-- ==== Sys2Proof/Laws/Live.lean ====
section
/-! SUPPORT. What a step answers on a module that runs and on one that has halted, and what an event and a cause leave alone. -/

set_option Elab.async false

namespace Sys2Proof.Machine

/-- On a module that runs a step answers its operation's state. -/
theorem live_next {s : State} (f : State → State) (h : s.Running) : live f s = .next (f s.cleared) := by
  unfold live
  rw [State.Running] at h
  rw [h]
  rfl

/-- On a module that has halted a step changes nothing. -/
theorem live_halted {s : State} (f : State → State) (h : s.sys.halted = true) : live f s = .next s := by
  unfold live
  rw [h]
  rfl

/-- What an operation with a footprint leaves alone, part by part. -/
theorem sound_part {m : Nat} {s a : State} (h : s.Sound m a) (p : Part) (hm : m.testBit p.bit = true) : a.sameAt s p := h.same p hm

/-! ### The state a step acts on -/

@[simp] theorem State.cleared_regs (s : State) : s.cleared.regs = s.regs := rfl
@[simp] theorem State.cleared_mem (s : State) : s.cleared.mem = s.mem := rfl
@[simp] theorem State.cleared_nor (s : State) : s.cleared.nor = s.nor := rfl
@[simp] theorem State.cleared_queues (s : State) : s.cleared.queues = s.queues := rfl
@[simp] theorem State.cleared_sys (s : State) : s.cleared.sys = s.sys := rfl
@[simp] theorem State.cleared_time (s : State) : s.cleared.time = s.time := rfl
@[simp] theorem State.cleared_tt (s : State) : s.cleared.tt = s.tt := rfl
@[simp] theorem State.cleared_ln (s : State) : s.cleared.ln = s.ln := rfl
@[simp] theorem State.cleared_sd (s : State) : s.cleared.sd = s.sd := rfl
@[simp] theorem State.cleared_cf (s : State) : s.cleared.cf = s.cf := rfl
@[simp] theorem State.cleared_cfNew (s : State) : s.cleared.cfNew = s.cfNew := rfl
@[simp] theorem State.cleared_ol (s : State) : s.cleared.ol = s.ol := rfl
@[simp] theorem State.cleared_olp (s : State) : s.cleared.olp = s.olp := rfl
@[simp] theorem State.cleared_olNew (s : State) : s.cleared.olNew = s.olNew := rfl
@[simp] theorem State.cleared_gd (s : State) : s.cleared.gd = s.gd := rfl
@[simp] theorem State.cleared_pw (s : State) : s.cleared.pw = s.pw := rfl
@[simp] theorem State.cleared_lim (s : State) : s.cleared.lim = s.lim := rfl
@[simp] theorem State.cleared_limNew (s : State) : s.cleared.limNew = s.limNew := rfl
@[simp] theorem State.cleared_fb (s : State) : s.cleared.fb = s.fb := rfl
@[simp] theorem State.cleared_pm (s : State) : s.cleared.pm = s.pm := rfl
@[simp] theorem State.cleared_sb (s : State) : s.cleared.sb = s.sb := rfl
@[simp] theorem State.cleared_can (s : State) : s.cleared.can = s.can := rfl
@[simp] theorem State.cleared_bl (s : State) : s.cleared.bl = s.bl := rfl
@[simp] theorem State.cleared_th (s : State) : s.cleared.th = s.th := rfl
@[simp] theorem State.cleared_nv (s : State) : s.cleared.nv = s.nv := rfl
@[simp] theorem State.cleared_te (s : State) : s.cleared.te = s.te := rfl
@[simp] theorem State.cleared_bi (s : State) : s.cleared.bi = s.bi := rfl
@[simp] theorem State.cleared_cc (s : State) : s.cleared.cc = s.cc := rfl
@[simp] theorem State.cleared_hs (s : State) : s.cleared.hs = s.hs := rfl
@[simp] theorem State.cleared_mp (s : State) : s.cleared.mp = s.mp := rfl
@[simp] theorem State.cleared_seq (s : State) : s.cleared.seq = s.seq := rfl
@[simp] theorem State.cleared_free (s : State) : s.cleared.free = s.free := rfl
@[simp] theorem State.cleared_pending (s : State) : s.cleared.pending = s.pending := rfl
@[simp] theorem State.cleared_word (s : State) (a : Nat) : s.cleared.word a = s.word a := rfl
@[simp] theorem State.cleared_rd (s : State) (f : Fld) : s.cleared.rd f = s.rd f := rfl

> [EXERCISE REQUIREMENTS]: Search the data for "halted". Copy every matching line.

> [TASK SOLUTION]:
/-! SUPPORT. What a step answers on a module that runs and on one that has halted, and what an event and a cause leave alone. -/
/-- On a module that has halted a step changes nothing. -/
theorem live_halted {s : State} (f : State → State) (h : s.sys.halted = true) : live f s = .next s := by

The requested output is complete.